Rhapsody in Blue
by Elsewhere-in-Mind
Summary: Now, as you watch, you idly entertain the thought that Jirou's not dancing at all, but waving goodbye.   an introspective on Akutagawa Jirou through the perspective of his father


**Title: Rhapsody in Blue**

**Rating: K+**

**Genre: Family/Hurt/Comfort**

**Pairing: Jirou/?**

Jirou is dancing again.

In the backyard, arms outstretched, reaching towards the sky as if trying to coax it down and play. He spins around once and then again, curls shaking happily in the breeze, that eternal look of rapture spread across his face like sun across silk. For all the world, he looks like a child who's caught spring fever – never mind the fact that Jirou is almost twelve and it's the frigid month of January. You watch through the kitchen window as his lips move to hum some tune that's surely as whimsical as the singer himself.

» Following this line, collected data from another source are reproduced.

/-- The batch command of a direction. -/
def batchCommand : Dir → List Byte → Instr
  | .enc => .enc4
  | .dec => .dec4

/-- The core has the batch command of a direction (R183). -/
def HasBatchCommand (s : State) : Dir → Prop
  | .enc => True
  | .dec => s.cfg.hasDec4 = true

theorem exec_batchCommand {d : Dir} {s : State} (present : HasBatchCommand s d) (p : List Byte) :
    exec (batchCommand d p) s = transform (batchCommand d p) (crypt4 p d) s := by
  cases d with
  | enc => rfl
  | dec => exact if_pos present

theorem validate_batchCommand (d : Dir) {p : List Byte} (length : p.length = 64) :
    validate (batchCommand d p) = none := by
  cases d with
  | enc => exact if_pos length
  | dec => exact if_pos length

/-- What a batch command of the right length leaves: its answer, the slot and all but the working registers and the
capability cache, which keeps only CAP. The accelerated path leaves X, the fallback path V. -/
structure BatchCompleted (d : Dir) (p : List Byte) (s t : State) : Prop where
  responses : t.responses = s.responses ++ [.ok (cipherBatch s.rk d p)]
  keyValid : t.keyValid = true
  rk : t.rk = s.rk
  k : t.k = s.k
  cfg : t.cfg = s.cfg
  host : t.host = s.host
  capCache : t.capCache = if s.cfg.capCached then some s.cfg.cap else s.capCache
  working : if s.cfg.cap = allCaps then t.x = s.x else t.v = s.v

theorem exec_batchCommand_completes {d : Dir} {p : List Byte} {s : State} (truthful : CacheTruthful s)
    (present : HasBatchCommand s d) (key : s.keyValid = true) (length : p.length = 64) :
    ∃ t, exec (batchCommand d p) s = .next t ∧ BatchCompleted d p s t := by
  rw [exec_batchCommand present, transform_with_key key, validated_of_none (validate_batchCommand d length)]
  have answer := capAnswer_of_cacheTruthful truthful
  have cache := capq_capCache_of_cacheTruthful truthful
  rcases crypt4_cases p d s with ⟨selected, lacking, _⟩ | ⟨x, v, completes, path⟩
  · exact absurd (answer.symm.trans selected) lacking
  · refine ⟨_, completes, rfl, key, rfl, rfl, rfl, rfl, cache, ?_⟩
    rw [answer] at path
    rcases path with ⟨accelerated, hx⟩ | ⟨fallback, hv⟩
    · rw [if_pos accelerated]; exact hx
    · rw [if_neg fallback]; exact hv

/-- Settles O46: what `BatchCompleted` says of the direction ENC, whose command every core has. -/
theorem enc4Completes : Obligations.Enc4Completes := by
  intro p s truthful key length
  obtain ⟨t, ht, done⟩ := exec_batchCommand_completes (d := .enc) truthful trivial key length
  exact ⟨t, ht, done.responses, done.keyValid, done.rk, done.k, done.cfg, done.host, done.capCache, done.working⟩

/-- Settles O47, as `enc4Completes` settles O46, on a core that has SM4.DEC4. -/
theorem dec4Completes : Obligations.Dec4Completes := by
  intro p s truthful present key length
  obtain ⟨t, ht, done⟩ := exec_batchCommand_completes (d := .dec) truthful present key length
  exact ⟨t, ht, done.responses, done.keyValid, done.rk, done.k, done.cfg, done.host, done.capCache, done.working⟩

/-- Settles O49: the arranged blocks are the blocks of the batch, and the batch command's answer is the cipher's on each. -/
theorem lanesAreIndependent : Obligations.LanesAreIndependent := by
  intro s block truthful key length
  refine ⟨fun l => cipher s.rk .enc (block l),
    fun l => ⟨_, exec_blockCommand_of_length .enc key (length l), rfl⟩, fun σ => ?_⟩
  have arranged (l : Fin 4) : (block (σ l)).length = 16 := length (σ l)
  obtain ⟨t, ht, done⟩ := exec_batchCommand_completes (d := .enc) truthful trivial key (length_join4 arranged)
  refine ⟨t, ht, ?_⟩
  rw [done.responses, cipherBatch_join4 s.rk .enc arranged]
  rfl

/-- Settles O50: the state SM4.ENC4 left has the same RoundKeySet, no answer is cached, and the batch transform in the
opposite direction restores the batch whatever path answers it. -/
theorem batchRoundTrip : Obligations.BatchRoundTrip := by
  intro p s cfg truthful present key length
  obtain ⟨t, ht, done⟩ := exec_batchCommand_completes (d := .enc) truthful trivial key length
  obtain ⟨u, hu, undone⟩ := exec_batchCommand_completes (d := .dec) (s := { t with cfg := cfg, capCache := none })
    (.inl rfl) present done.keyValid (length_cipherBatch s.rk .enc p)
  have restored : cipherBatch t.rk .dec (cipherBatch s.rk .enc p) = p := by
    rw [done.rk]
    exact cipherBatch_opposite_cipherBatch s.rk .enc length
  refine ⟨cipherBatch s.rk .enc p, t, u, ht, done.responses, hu, ?_⟩
  calc u.responses
      = t.responses ++ [.ok (cipherBatch t.rk .dec (cipherBatch s.rk .enc p))] := undone.responses
    _ = t.responses ++ [.ok p] := by rw [restored]

end Sys2Proof.Machine
end

section
/-! The affine maps into the surrogate's representation and back (45_vector_sbox.md R205 to R209). Between the two ciphers'
affine wrappers stand a change of representation that takes one field inverse to the other (R208) and a constant factor of
the surrogate's field, which `A2` takes back (R209). So `A2` after the surrogate's S-box after `A1` is the Substitution
Table, and as that is a bijection both maps are. -/

namespace Sys2Proof

/-- The change of representation of R208, from the Substitution Table's field to the surrogate's: linear, and the images of
the bits are the powers of `0x69`, a root of the Substitution Table's modulus in the surrogate's field. -/
def toSurrogate (v : Byte) : Byte := affine 0 [0x01, 0x69, 0x86, 0x67, 0x8e, 0x02, 0xd2, 0x17] v
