-- ==== Sys2Proof/WellFormed.lean ====
section
/-! DEFINITION. Well-formedness: an instruction description names a populated opcode, has that opcode's length, and an
operand that fits its operand bytes (00_scope.md R8, 30_encoding.md R82 to R84). An `Instr` is well-formed when its
description is. -/

namespace Sys2Proof

/-- The opcode has a dispatch entry (30_encoding.md R85). -/
def InstructionDescription.populated (d : InstructionDescription) : Bool := (dispatch d.opcode).isSome

/-- The size is that of the opcode's addressing mode (30_encoding.md R82). -/
def InstructionDescription.sizeFits (d : InstructionDescription) : Bool := d.size == instructionWidth d.opcode

/-- The operand fits the operand bytes: 0 for a 1-byte instruction, below 256 for a 2-byte one (30_encoding.md R83). -/
def InstructionDescription.operandFits (d : InstructionDescription) : Bool :=
  decide (d.operand.toNat < 256 ^ (d.size - 1))

/-- All three checks (30_encoding.md R84). -/
def InstructionDescription.wf (d : InstructionDescription) : Bool := d.populated && d.sizeFits && d.operandFits

/-- An instruction is well-formed when its description is. -/
def Instr.wf (i : Instr) : Bool := i.describe.wf

end Sys2Proof
end

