/-- R266 to R269: INX, INY, DEX, DEY. -/
def Obligations.IndexIncrementsAndDecrements : Prop :=
  HasForms .inx [(0xE8#8, .implied)] ∧ HasForms .iny [(0xC8#8, .implied)] ∧ HasForms .dex [(0xCA#8, .implied)] ∧ HasForms .dey [(0x88#8, .implied)] ∧
  ∀ s : State,
    let nz (r : Byte) : Status := { s.p with n := r.msb, z := decide (r = 0#8) }
    let up (r : Byte) : Byte := BitVec.ofNat 8 (r.toNat + 1)
    let down (r : Byte) : Byte := BitVec.ofNat 8 (r.toNat + 255)
    exec .inx s = .next { s with x := up s.x, p := nz (up s.x), pc := s.pc + 1#16 } ∧
    exec .iny s = .next { s with y := up s.y, p := nz (up s.y), pc := s.pc + 1#16 } ∧
    exec .dex s = .next { s with x := down s.x, p := nz (down s.x), pc := s.pc + 1#16 } ∧
    exec .dey s = .next { s with y := down s.y, p := nz (down s.y), pc := s.pc + 1#16 }

/-- R270 to R277: the flag instructions and NOP. -/
def Obligations.FlagInstructionsAndNop : Prop :=
  HasForms .clc [(0x18#8, .implied)] ∧ HasForms .sec [(0x38#8, .implied)] ∧ HasForms .cli [(0x58#8, .implied)] ∧ HasForms .sei [(0x78#8, .implied)] ∧
  HasForms .cld [(0xD8#8, .implied)] ∧ HasForms .sed [(0xF8#8, .implied)] ∧ HasForms .clv [(0xB8#8, .implied)] ∧ HasForms .nop [(0xEA#8, .implied)] ∧
  ∀ s : State,
    exec .clc s = .next { s with p := { s.p with c := false }, pc := s.pc + 1#16 } ∧
    exec .sec s = .next { s with p := { s.p with c := true }, pc := s.pc + 1#16 } ∧
    exec .cli s = .next { s with p := { s.p with i := false }, pc := s.pc + 1#16 } ∧
    exec .sei s = .next { s with p := { s.p with i := true }, pc := s.pc + 1#16 } ∧
    exec .cld s = .next { s with p := { s.p with d := false }, pc := s.pc + 1#16 } ∧
    exec .sed s = .next { s with p := { s.p with d := true }, pc := s.pc + 1#16 } ∧
    exec .clv s = .next { s with p := { s.p with v := false }, pc := s.pc + 1#16 } ∧
    exec .nop s = .next { s with pc := s.pc + 1#16 }

/-- R230, R231, R232: the loads. -/
def Obligations.LoadsSetRegisterAndNZ : Prop :=
  HasForms .lda [
      (0xA9#8, .immediate), (0xA5#8, .zeroPage), (0xB5#8, .zeroPageX), (0xAD#8, .absolute),
      (0xBD#8, .absoluteX), (0xB9#8, .absoluteY), (0xA1#8, .indexedIndirectDPX), (0xB1#8, .indirectIndexedDPY)] ∧
  HasForms .ldx [
      (0xA2#8, .immediate), (0xA6#8, .zeroPage), (0xB6#8, .zeroPageY), (0xAE#8, .absolute),
      (0xBE#8, .absoluteY)] ∧
  HasForms .ldy [
      (0xA0#8, .immediate), (0xA4#8, .zeroPage), (0xB4#8, .zeroPageX), (0xAC#8, .absolute),
      (0xBC#8, .absoluteX)] ∧
  ∀ (i : Instr) (s : State),
    let m := s.operandValue i.mode i.operand
    let nz : Status := { s.p with n := m.msb, z := decide (m = 0#8) }
    (i.mnemonic = .lda → ∃ d, exec i s = .next { s with a := m, p := nz, pc := s.pc + BitVec.ofNat 16 i.length, drawIndex := d }) ∧
    (i.mnemonic = .ldx → ∃ d, exec i s = .next { s with x := m, p := nz, pc := s.pc + BitVec.ofNat 16 i.length, drawIndex := d }) ∧
    (i.mnemonic = .ldy → ∃ d, exec i s = .next { s with y := m, p := nz, pc := s.pc + BitVec.ofNat 16 i.length, drawIndex := d })

/-- R233, R234, R235: the stores, and what they leave in Storage. -/
def Obligations.StoresWriteTheRegister : Prop :=
  HasForms .sta [
      (0x85#8, .zeroPage), (0x95#8, .zeroPageX), (0x8D#8, .absolute), (0x9D#8, .absoluteX),
      (0x99#8, .absoluteY), (0x81#8, .indexedIndirectDPX), (0x91#8, .indirectIndexedDPY)] ∧
  HasForms .stx [(0x86#8, .zeroPage), (0x96#8, .zeroPageY), (0x8E#8, .absolute)] ∧ HasForms .sty [(0x84#8, .zeroPage), (0x94#8, .zeroPageX), (0x8C#8, .absolute)] ∧
  ∀ (i : Instr) (s : State),
    let ea := s.effectiveAddress i.mode i.operand
    let stored (r : Byte) : Prop :=
      (∃ d, exec i s = .next { s with mem := (s.memWrite ea r).mem, pc := s.pc + BitVec.ofNat 16 i.length, drawIndex := d }) ∧
      ∀ t, exec i s = .next t →
        (s.Writable ea → ∀ a : Word, translateAddr a s.mode = translateAddr ea s.mode → t.peek a = r) ∧
        ∀ o : Word, o ≠ translateAddr ea s.mode → t.storageRead o = s.storageRead o
    (i.mnemonic = .sta → stored s.a) ∧ (i.mnemonic = .stx → stored s.x) ∧ (i.mnemonic = .sty → stored s.y)

/-- R236 to R241: the register transfers. -/
def Obligations.TransfersCopyRegisters : Prop :=
  HasForms .tax [(0xAA#8, .implied)] ∧ HasForms .tay [(0xA8#8, .implied)] ∧ HasForms .txa [(0x8A#8, .implied)] ∧ HasForms .tya [(0x98#8, .implied)] ∧
  HasForms .tsx [(0xBA#8, .implied)] ∧ HasForms .txs [(0x9A#8, .implied)] ∧
  ∀ s : State,
    let nz (r : Byte) : Status := { s.p with n := r.msb, z := decide (r = 0#8) }
    exec .tax s = .next { s with x := s.a, p := nz s.a, pc := s.pc + 1#16 } ∧
    exec .tay s = .next { s with y := s.a, p := nz s.a, pc := s.pc + 1#16 } ∧
    exec .txa s = .next { s with a := s.x, p := nz s.x, pc := s.pc + 1#16 } ∧
    exec .tya s = .next { s with a := s.y, p := nz s.y, pc := s.pc + 1#16 } ∧
    exec .tsx s = .next { s with x := s.sp, p := nz s.sp, pc := s.pc + 1#16 } ∧
    exec .txs s = .next { s with sp := s.x, pc := s.pc + 1#16 }

/-- R180 to R188: the branches. -/
def Obligations.BranchesAddASignedDisplacement : Prop :=
  HasForms .bcc [(0x90#8, .relative)] ∧ HasForms .bcs [(0xB0#8, .relative)] ∧ HasForms .beq [(0xF0#8, .relative)] ∧
  HasForms .bne [(0xD0#8, .relative)] ∧ HasForms .bmi [(0x30#8, .relative)] ∧ HasForms .bpl [(0x10#8, .relative)] ∧
  HasForms .bvc [(0x50#8, .relative)] ∧ HasForms .bvs [(0x70#8, .relative)] ∧
  ∀ (s : State) (d : Byte),
    let branched (cond : Prop) [Decidable cond] : State := { s with
      pc := BitVec.ofInt 16 ((s.pc.toNat : Int) + 2 + (if cond then d.toInt else 0)) }
    exec (.bcc d) s = .next (branched (s.p.c = false)) ∧ exec (.bcs d) s = .next (branched (s.p.c = true)) ∧
    exec (.beq d) s = .next (branched (s.p.z = true)) ∧ exec (.bne d) s = .next (branched (s.p.z = false)) ∧
    exec (.bmi d) s = .next (branched (s.p.n = true)) ∧ exec (.bpl d) s = .next (branched (s.p.n = false)) ∧
    exec (.bvc d) s = .next (branched (s.p.v = false)) ∧ exec (.bvs d) s = .next (branched (s.p.v = true)) ∧
    (s.p.z = false → exec (.bne 0xFE#8) s = .next s)

/-- R189, R104: JMP and the page-boundary bug. -/
def Obligations.JumpsSetPc : Prop :=
  HasForms .jmp [(0x4C#8, .absolute), (0x6C#8, .indirectAbsolute)] ∧
  (∀ (s : State) (addr : Word), exec (.jmpAbsolute addr) s = .next { s with pc := addr }) ∧
  ∀ (s : State) (ptr : Word),
    (∃ d, exec (.jmpIndirectAbsolute ptr) s =
      .next { s with pc := s.effectiveAddress .indirectAbsolute ptr, drawIndex := d }) ∧
    let hi : Word := if ptr.toNat % 256 = 255 then ptr - 255#16 else ptr + 1#16
    let outside (a : Word) : Prop := a.toNat < 0x2000 ∨ 0x401F < a.toNat
    s.resolve .indirectAbsolute ptr =
      (wordOf (s.memRead ptr).1 ((s.memRead ptr).2.memRead hi).1, ((s.memRead ptr).2.memRead hi).2) ∧
    (s.params.ioModel = .storage ∨ (outside ptr ∧ outside hi) →
      s.resolve .indirectAbsolute ptr = (s.effectiveAddress .indirectAbsolute ptr, s) ∧
      (s.effectiveAddress .indirectAbsolute ptr).toNat = (s.peek ptr).toNat + 256 * (s.peek hi).toNat)

/-- R190: JSR. -/
def Obligations.JsrPushesTheLastByteAddress : Prop :=
  HasForms .jsr [(0x20#8, .absolute)] ∧
  ∀ (s : State) (addr : Word), ∃ t, exec (.jsr addr) s = .next t ∧
    t = { s with mem := t.mem, sp := s.sp - 2#8, pc := addr } ∧
    (s.storageReady = true → ∀ o : Word, t.storageRead o =
      if o = stackAddr s.sp then hiByte (s.pc + 2#16)
      else if o = stackAddr (s.sp - 1#8) then loByte (s.pc + 2#16)
      else s.storageRead o)

/-- R191: RTS. -/
def Obligations.RtsPullsAndAddsOne : Prop :=
  HasForms .rts [(0x60#8, .implied)] ∧
  ∀ s : State, exec .rts s = .next { s with
    sp := s.sp + 2#8
    pc := BitVec.ofNat 16 ((s.storageRead (stackAddr (s.sp + 1#8))).toNat +
      256 * (s.storageRead (stackAddr (s.sp + 2#8))).toNat + 1) }

/-- The stack pairs undo each other (43_control_flow.md section 2, 44_stack.md). -/
def Obligations.StackRoundTrips : Prop :=
  ∀ s : State, s.storageReady = true →
    (∀ addr t u, exec (.jsr addr) s = .next t → exec .rts t = .next u → u.pc = s.pc + 3#16 ∧ u.sp = s.sp) ∧
    (∀ t u, exec .php s = .next t → exec .plp t = .next u → u.p = s.p ∧ u.sp = s.sp) ∧
    (∀ t u, exec .pha s = .next t → exec .pla t = .next u → u.a = s.a ∧ u.sp = s.sp)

Jirou, your strange, sweet son.

You've never been able to grasp him in any sense of the word. As a child he never cried – never could, seeing how he spent most of the day dozing around the odd corners of the house, blanket in tow and a mischievous, kitten-like smile across his face. Jirou is one of those children who learn to run before they can walk – and decide that running is _infinitely more fun_. Remember how he used to trip around the neighborhood tennis courts with a baseball cap on backwards? – completely _riveted _on the chase to that fuzzy green ball like you've never seen towards anything else.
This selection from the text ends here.